_ACTIVITY_. Please copy out the entries below exactly, beginning with the line that contains "telemetry := some" and ending with the line that contains "tables above. -/", and include nothing outside that span.

### INFORMATION

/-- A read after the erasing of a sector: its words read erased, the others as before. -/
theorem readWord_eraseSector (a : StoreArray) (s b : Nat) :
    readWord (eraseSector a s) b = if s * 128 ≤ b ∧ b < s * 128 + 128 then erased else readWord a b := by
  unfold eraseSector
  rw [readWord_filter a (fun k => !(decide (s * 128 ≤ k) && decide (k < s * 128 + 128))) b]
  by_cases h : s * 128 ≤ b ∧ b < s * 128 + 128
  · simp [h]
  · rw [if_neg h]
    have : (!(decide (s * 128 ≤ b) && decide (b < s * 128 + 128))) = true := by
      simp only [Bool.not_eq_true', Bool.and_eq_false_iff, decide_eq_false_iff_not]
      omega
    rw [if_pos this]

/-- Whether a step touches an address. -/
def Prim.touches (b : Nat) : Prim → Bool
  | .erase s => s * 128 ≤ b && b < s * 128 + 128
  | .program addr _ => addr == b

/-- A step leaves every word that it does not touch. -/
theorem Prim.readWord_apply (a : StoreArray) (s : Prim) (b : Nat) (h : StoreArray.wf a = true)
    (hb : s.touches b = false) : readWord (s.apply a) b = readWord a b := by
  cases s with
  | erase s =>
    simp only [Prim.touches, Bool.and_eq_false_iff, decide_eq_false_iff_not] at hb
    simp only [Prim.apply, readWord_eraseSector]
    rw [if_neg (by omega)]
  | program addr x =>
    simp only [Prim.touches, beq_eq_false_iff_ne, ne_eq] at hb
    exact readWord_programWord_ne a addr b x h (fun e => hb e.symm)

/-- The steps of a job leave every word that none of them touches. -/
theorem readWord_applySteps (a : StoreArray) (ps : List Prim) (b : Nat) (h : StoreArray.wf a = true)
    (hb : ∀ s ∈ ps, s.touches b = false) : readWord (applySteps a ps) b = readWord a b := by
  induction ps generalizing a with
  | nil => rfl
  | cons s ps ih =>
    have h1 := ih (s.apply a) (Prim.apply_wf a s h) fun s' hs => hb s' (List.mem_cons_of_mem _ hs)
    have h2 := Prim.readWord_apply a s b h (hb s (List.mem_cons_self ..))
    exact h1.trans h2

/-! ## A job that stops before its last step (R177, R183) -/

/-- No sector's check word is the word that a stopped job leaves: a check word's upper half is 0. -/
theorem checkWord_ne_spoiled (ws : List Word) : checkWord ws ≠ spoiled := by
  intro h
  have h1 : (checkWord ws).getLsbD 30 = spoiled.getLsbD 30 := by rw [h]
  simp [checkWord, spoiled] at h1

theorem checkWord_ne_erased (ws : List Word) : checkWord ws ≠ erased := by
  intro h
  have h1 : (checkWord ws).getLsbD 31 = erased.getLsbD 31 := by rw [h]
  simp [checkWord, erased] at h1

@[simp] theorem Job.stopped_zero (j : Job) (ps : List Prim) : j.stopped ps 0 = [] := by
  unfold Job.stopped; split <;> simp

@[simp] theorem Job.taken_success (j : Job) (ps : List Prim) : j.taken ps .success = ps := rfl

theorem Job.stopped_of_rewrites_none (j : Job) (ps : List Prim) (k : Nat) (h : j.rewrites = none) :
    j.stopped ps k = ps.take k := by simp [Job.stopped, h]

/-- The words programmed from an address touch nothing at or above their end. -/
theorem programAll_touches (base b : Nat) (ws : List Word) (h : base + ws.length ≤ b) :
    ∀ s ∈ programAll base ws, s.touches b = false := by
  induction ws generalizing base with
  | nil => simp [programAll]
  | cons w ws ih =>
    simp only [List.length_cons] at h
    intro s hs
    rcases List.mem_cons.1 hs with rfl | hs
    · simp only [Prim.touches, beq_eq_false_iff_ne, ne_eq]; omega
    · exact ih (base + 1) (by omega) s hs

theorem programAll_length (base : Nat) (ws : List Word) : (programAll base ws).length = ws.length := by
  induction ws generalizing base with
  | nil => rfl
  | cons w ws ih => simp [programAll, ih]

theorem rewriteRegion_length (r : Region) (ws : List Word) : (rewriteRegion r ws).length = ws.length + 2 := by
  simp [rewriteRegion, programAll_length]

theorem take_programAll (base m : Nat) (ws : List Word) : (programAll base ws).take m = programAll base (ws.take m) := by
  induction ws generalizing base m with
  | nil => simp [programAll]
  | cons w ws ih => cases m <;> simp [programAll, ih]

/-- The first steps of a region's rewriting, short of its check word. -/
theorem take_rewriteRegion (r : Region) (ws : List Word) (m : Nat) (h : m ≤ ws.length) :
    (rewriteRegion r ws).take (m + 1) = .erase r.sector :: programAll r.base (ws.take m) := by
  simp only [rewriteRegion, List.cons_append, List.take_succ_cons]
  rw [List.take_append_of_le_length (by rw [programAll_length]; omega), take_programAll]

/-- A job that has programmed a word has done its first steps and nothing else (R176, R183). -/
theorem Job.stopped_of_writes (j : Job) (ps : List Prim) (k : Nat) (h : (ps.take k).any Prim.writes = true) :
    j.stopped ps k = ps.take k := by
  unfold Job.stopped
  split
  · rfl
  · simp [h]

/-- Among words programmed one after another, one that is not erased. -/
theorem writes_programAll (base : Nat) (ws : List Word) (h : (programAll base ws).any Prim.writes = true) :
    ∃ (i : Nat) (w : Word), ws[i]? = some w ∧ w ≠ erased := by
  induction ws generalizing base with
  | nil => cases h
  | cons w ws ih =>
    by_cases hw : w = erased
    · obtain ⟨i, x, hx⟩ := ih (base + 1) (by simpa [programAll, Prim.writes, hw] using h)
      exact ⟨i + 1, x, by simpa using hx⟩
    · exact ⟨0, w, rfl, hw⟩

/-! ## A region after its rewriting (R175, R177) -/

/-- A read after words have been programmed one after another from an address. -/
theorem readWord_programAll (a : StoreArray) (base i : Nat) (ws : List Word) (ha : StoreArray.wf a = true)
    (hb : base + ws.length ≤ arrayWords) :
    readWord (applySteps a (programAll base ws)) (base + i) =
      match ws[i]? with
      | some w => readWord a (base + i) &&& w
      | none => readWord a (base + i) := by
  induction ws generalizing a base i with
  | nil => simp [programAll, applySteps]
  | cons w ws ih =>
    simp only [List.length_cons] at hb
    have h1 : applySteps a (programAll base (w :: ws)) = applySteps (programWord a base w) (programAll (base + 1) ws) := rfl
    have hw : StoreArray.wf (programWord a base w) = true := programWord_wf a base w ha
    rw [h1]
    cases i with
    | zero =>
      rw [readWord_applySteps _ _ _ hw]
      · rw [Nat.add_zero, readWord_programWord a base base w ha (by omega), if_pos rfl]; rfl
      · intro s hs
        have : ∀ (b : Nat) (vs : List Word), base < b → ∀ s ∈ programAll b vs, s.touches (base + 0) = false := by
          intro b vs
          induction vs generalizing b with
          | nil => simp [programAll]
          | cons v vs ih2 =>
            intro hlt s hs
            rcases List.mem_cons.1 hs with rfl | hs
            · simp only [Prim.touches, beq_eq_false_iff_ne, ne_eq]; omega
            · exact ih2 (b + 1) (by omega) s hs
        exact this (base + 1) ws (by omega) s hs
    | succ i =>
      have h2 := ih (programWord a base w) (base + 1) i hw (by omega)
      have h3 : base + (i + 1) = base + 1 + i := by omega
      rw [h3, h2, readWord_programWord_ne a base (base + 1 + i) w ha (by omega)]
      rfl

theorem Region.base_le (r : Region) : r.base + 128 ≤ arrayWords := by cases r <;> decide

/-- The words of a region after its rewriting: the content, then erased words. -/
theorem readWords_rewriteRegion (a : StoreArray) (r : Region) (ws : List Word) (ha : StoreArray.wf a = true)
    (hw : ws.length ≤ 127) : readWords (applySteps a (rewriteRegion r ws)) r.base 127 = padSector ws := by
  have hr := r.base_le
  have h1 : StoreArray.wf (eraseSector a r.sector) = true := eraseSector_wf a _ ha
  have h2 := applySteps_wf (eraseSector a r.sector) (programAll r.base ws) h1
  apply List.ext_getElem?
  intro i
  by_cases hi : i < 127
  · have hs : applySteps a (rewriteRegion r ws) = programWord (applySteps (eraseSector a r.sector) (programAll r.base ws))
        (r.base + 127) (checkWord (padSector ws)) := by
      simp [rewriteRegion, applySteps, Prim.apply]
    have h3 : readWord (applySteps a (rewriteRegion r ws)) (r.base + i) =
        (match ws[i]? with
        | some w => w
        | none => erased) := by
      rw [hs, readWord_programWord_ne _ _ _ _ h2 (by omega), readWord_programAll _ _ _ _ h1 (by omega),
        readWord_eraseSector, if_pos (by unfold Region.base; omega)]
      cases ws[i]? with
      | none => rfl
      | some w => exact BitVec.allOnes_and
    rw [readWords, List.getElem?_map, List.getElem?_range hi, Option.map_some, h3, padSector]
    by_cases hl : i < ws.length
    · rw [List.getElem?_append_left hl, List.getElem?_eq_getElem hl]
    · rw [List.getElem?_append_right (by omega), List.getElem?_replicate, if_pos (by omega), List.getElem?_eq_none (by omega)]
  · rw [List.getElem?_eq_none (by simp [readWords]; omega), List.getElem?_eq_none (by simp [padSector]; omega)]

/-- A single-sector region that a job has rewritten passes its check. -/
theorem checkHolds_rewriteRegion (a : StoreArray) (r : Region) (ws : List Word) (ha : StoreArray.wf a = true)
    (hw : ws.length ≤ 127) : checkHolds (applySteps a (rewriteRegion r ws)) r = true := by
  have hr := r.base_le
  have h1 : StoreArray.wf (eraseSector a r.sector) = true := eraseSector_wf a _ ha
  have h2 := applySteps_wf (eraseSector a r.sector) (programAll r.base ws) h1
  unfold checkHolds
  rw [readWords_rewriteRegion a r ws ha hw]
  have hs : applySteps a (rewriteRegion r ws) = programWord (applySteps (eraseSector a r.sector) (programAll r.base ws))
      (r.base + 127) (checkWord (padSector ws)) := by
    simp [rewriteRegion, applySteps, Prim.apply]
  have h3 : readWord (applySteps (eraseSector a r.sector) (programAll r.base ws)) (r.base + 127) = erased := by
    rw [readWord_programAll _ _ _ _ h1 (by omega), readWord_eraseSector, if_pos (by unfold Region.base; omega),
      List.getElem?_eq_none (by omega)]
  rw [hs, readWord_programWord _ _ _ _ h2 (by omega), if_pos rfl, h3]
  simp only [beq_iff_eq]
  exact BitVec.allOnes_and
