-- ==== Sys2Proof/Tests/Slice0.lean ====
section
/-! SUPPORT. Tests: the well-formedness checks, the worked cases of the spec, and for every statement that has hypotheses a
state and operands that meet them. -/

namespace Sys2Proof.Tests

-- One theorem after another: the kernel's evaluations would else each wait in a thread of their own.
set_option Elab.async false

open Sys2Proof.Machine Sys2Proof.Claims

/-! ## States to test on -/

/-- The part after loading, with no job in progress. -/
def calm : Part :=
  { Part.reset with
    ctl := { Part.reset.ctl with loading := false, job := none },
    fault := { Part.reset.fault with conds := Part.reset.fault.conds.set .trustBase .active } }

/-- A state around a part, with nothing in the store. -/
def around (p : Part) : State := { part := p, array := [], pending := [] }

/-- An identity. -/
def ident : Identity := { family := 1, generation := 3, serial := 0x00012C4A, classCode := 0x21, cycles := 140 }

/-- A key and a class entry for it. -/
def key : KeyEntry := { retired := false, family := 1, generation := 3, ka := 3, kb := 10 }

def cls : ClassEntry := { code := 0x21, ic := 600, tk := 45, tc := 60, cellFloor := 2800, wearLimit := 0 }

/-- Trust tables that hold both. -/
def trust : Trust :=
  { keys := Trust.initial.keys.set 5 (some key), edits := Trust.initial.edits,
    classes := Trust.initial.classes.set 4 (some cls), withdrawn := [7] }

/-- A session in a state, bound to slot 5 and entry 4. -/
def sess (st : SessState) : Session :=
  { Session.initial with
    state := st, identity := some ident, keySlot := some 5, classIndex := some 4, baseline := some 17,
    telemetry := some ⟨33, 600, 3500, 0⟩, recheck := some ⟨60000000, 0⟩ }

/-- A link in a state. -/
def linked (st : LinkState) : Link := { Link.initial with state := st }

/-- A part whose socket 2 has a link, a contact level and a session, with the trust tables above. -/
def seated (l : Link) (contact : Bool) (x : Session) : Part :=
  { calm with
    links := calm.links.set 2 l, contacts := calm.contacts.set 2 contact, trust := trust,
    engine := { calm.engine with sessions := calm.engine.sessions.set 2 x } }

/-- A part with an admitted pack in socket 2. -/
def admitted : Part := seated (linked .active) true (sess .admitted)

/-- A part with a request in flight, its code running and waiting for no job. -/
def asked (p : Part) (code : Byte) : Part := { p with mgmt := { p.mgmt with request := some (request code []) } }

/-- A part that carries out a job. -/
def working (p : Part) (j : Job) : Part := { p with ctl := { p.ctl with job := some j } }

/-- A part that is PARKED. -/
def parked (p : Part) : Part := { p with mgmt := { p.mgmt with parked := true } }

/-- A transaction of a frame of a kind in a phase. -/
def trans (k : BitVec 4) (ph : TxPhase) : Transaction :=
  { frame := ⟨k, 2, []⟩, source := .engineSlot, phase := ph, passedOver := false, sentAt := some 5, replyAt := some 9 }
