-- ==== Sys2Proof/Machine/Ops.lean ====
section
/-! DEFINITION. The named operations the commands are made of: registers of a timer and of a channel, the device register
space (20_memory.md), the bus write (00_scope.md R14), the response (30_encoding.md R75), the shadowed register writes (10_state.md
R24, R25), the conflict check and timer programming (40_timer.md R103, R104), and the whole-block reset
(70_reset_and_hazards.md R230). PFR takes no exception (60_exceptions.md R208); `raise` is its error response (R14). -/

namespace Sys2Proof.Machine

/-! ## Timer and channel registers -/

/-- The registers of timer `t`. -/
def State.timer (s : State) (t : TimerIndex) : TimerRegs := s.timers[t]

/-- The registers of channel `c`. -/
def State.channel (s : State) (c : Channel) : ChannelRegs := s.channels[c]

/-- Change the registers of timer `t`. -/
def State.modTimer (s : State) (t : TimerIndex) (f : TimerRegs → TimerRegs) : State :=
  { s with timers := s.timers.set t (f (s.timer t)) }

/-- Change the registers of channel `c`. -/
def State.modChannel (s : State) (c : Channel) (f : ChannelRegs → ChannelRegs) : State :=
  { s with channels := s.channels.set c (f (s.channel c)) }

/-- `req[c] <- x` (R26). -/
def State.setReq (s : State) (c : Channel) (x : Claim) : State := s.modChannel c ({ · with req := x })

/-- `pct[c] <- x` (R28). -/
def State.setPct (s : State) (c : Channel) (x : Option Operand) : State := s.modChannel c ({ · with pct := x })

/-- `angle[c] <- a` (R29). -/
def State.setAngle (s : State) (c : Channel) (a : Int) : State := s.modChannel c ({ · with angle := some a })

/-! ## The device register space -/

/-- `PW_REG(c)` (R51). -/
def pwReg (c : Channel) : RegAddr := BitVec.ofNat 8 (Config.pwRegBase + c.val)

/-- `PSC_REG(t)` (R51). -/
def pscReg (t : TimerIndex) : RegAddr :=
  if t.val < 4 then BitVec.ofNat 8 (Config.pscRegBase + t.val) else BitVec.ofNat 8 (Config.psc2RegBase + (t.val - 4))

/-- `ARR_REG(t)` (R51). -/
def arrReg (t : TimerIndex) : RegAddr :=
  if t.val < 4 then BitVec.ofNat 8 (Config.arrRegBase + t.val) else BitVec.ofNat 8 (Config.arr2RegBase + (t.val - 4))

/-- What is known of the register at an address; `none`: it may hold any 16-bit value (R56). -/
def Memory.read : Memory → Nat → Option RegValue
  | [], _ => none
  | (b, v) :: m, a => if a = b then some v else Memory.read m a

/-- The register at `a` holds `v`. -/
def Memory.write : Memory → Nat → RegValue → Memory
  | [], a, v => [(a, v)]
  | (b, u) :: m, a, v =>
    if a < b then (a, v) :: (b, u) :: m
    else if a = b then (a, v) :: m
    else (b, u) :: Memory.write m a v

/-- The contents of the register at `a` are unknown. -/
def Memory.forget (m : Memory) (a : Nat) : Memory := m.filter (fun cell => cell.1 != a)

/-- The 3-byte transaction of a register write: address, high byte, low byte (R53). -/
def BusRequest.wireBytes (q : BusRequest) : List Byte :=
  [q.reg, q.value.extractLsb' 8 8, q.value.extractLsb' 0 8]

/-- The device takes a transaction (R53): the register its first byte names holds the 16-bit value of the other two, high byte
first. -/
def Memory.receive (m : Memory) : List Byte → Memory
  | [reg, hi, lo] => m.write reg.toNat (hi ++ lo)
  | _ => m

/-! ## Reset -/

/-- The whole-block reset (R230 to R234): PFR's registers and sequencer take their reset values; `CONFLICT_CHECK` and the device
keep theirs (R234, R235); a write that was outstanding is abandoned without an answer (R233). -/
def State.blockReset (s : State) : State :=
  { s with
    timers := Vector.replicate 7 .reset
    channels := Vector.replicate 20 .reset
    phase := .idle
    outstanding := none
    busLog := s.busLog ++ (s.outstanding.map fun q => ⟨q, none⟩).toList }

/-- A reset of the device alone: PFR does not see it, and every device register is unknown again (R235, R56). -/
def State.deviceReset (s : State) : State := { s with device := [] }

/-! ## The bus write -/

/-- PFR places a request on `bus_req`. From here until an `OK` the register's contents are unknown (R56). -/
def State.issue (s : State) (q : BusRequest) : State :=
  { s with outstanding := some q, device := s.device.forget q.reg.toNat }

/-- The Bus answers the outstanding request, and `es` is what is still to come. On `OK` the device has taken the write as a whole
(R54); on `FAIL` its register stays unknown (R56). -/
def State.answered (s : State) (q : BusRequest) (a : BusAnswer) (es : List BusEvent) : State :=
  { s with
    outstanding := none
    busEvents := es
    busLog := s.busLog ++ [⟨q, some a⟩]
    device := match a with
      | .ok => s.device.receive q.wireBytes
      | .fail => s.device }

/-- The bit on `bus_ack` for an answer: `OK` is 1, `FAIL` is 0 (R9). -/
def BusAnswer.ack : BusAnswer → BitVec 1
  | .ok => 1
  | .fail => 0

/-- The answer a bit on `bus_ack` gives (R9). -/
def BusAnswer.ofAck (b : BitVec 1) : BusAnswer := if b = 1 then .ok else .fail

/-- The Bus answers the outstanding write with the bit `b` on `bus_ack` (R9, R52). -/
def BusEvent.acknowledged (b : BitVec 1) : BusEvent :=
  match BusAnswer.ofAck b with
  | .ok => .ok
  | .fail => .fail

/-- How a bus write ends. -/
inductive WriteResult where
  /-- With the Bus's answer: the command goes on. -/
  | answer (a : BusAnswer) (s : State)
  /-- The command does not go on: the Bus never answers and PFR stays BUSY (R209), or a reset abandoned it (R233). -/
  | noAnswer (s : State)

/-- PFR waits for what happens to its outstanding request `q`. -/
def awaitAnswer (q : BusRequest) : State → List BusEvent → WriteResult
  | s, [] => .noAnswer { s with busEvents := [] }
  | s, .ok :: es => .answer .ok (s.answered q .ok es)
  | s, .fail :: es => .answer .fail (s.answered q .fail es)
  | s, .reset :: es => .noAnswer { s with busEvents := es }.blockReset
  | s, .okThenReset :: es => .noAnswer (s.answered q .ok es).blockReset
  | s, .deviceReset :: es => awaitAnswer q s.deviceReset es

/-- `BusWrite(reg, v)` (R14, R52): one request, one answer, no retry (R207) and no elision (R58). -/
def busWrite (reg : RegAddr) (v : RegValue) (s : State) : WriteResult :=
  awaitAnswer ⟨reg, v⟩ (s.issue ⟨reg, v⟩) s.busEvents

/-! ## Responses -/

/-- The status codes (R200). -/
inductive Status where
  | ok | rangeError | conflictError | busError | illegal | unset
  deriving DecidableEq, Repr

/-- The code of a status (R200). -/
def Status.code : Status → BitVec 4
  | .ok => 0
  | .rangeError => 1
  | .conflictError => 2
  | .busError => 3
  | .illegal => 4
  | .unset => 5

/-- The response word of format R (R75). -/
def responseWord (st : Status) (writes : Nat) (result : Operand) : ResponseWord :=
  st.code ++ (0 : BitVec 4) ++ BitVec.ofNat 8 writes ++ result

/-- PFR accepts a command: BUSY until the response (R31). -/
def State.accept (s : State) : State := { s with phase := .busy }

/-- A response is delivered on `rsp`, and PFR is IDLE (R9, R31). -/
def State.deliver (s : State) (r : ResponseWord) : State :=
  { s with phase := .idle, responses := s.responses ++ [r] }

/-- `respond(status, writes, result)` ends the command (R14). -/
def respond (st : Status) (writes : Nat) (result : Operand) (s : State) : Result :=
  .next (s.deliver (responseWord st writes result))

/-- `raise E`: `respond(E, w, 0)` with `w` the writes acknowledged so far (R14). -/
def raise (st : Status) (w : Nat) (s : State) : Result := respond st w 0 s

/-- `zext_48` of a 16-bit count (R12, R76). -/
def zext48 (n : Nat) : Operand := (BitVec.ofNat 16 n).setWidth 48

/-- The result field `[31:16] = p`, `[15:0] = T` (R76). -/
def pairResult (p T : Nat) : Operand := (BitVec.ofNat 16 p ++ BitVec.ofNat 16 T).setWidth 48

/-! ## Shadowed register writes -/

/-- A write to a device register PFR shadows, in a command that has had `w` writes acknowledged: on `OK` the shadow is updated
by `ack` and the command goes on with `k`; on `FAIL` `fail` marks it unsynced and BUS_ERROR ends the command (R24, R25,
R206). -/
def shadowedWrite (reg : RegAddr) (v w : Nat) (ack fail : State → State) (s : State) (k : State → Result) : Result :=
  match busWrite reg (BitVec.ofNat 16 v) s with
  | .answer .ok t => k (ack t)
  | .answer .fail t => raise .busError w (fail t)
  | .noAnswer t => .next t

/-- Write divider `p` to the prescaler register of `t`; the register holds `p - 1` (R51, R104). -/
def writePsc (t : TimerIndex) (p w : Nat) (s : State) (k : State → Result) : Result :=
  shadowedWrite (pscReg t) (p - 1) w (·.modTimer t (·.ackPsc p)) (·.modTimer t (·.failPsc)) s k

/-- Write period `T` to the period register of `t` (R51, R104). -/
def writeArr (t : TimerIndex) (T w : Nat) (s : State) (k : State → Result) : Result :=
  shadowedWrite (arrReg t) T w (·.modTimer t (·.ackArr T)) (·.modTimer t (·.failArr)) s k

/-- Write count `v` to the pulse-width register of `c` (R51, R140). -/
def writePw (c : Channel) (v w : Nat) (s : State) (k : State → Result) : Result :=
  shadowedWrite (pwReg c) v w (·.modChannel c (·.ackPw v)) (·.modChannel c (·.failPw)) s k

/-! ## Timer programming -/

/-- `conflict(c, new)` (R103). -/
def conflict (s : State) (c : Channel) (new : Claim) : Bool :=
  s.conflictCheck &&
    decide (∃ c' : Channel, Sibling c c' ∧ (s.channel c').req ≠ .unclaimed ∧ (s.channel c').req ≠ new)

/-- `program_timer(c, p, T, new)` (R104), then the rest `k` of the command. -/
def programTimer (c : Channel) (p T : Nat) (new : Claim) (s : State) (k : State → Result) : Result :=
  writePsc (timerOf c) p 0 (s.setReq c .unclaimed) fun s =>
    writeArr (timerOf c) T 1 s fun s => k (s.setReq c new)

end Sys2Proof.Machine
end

######

_RESULT FOR THIS TASK_.
    telemetry := some ⟨33, 600, 3500, 0⟩, recheck := some ⟨60000000, 0⟩ }

/-- A link in a state. -/
def linked (st : LinkState) : Link := { Link.initial with state := st }

/-- A part whose socket 2 has a link, a contact level and a session, with the trust tables above. -/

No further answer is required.